RECORDS:
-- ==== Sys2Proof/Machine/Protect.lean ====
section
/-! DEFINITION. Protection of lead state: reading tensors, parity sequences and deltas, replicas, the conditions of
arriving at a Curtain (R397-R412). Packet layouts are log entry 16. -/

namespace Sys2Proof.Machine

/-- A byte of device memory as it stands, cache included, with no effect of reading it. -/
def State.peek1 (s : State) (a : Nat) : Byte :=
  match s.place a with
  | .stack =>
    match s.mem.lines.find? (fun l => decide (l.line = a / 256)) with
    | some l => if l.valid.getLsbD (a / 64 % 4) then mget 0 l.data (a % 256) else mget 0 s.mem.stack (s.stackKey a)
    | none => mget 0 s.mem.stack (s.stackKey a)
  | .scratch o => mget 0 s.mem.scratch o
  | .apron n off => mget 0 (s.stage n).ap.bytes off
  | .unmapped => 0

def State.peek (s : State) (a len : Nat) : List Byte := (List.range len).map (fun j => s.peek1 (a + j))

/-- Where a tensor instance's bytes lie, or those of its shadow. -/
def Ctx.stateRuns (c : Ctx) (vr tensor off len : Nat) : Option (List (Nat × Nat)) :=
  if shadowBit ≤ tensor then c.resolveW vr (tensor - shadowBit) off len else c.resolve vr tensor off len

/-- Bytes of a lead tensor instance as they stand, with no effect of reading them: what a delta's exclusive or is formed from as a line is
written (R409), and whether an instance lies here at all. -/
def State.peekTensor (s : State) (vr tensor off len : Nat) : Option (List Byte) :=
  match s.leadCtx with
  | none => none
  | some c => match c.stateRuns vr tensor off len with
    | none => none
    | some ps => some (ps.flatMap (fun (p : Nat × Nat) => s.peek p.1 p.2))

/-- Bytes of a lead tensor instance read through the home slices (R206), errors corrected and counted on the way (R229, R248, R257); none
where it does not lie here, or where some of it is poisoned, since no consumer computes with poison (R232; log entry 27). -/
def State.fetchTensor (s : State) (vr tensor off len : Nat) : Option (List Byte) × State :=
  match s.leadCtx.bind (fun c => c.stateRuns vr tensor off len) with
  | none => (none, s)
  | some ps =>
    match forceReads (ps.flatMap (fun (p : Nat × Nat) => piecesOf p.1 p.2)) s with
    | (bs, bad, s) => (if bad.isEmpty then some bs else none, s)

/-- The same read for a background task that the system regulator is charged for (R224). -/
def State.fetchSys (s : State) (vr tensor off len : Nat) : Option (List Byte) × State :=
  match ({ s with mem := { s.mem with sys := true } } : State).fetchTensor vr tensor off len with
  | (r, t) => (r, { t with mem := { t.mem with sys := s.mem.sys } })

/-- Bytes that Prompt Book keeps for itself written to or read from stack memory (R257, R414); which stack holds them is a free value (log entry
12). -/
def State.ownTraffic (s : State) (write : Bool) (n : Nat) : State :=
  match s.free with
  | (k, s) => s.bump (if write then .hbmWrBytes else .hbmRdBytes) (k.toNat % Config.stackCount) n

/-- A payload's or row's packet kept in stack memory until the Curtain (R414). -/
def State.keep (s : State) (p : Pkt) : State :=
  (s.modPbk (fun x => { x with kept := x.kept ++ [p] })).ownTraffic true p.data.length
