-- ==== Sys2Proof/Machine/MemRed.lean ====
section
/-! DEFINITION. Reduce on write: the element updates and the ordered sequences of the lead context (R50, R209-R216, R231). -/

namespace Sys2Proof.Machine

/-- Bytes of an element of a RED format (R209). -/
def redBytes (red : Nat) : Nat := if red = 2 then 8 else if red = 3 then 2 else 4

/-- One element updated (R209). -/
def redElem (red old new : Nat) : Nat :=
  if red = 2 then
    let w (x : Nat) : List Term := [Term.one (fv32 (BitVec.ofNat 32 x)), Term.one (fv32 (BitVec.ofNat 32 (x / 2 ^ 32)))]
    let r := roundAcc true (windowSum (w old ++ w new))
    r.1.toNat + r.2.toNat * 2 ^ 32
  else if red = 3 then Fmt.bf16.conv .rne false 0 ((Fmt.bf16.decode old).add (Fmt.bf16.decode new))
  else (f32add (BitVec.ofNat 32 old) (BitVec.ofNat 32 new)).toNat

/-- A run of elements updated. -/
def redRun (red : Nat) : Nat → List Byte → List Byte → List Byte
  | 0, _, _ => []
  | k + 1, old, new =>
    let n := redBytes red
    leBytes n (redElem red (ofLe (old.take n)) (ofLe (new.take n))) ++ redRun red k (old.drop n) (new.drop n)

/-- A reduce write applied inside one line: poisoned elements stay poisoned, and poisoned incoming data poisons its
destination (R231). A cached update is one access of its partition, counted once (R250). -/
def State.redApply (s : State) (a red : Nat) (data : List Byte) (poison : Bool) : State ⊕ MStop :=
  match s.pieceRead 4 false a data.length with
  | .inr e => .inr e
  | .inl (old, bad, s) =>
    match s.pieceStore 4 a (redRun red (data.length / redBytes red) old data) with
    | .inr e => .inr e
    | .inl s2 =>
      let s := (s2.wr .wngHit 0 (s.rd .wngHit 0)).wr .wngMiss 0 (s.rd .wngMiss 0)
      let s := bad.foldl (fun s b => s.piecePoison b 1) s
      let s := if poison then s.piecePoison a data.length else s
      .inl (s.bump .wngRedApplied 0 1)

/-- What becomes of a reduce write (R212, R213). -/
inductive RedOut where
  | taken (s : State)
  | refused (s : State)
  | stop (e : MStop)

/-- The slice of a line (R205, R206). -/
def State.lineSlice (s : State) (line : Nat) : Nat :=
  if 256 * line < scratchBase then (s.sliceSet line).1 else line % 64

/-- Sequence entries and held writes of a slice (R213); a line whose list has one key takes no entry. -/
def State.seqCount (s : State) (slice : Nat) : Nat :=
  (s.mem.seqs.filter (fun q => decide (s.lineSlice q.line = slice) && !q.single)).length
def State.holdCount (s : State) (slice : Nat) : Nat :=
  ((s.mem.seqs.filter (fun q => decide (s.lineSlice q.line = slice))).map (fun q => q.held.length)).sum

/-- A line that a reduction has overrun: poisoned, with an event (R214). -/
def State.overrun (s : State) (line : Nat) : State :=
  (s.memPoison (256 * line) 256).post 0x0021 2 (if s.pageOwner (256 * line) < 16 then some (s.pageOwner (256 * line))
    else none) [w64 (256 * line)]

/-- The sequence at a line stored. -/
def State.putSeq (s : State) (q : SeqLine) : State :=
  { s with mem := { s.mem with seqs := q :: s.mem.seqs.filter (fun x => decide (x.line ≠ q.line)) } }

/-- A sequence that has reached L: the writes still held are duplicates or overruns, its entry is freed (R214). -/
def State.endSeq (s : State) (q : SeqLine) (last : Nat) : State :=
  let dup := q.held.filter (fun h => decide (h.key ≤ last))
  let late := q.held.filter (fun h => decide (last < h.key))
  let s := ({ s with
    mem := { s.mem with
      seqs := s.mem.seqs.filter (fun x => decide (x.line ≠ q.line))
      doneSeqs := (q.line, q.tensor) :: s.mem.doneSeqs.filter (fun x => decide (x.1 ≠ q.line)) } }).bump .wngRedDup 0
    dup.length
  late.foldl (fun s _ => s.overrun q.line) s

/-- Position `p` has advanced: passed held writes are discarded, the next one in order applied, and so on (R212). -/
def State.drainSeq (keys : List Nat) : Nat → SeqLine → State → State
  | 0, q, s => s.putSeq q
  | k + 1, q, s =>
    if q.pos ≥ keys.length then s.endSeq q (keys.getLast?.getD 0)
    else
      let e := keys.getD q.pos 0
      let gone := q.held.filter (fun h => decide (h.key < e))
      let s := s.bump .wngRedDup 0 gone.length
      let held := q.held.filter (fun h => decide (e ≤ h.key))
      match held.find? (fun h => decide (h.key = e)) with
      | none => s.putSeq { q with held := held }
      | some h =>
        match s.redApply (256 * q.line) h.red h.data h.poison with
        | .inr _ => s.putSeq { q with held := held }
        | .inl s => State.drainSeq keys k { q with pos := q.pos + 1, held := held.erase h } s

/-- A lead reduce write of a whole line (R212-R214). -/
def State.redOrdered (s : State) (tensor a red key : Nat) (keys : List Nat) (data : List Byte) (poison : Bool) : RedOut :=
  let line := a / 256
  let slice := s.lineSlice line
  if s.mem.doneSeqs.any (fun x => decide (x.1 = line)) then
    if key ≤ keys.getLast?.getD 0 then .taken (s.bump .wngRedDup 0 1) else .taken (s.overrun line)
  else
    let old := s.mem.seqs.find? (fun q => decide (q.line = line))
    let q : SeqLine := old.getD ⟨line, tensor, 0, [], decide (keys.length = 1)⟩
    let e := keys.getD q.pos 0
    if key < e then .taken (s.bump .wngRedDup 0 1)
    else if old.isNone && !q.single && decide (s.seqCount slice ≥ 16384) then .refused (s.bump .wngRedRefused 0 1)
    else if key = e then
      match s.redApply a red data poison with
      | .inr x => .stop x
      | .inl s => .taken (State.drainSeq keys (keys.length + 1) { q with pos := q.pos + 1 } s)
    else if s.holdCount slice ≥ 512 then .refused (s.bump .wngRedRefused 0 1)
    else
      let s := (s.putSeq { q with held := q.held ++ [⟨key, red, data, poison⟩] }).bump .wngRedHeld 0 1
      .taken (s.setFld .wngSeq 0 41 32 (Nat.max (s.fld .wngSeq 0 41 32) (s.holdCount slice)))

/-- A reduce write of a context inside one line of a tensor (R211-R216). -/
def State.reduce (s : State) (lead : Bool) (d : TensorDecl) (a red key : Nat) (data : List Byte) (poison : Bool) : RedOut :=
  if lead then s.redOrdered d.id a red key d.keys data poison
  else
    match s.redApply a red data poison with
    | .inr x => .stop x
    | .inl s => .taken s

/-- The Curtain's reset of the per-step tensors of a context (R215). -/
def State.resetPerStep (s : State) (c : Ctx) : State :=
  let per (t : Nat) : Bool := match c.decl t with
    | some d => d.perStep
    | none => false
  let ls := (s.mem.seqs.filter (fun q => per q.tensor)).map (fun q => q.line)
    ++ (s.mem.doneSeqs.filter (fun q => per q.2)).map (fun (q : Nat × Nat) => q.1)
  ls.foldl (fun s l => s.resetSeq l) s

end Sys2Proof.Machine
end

PROBLEM TO WORK ON: Find the lines above that contain the word "redOrdered" and collect them.

WRITTEN SOLUTION:
def State.redOrdered (s : State) (tensor a red key : Nat) (keys : List Nat) (data : List Byte) (poison : Bool) : RedOut :=
  if lead then s.redOrdered d.id a red key d.keys data poison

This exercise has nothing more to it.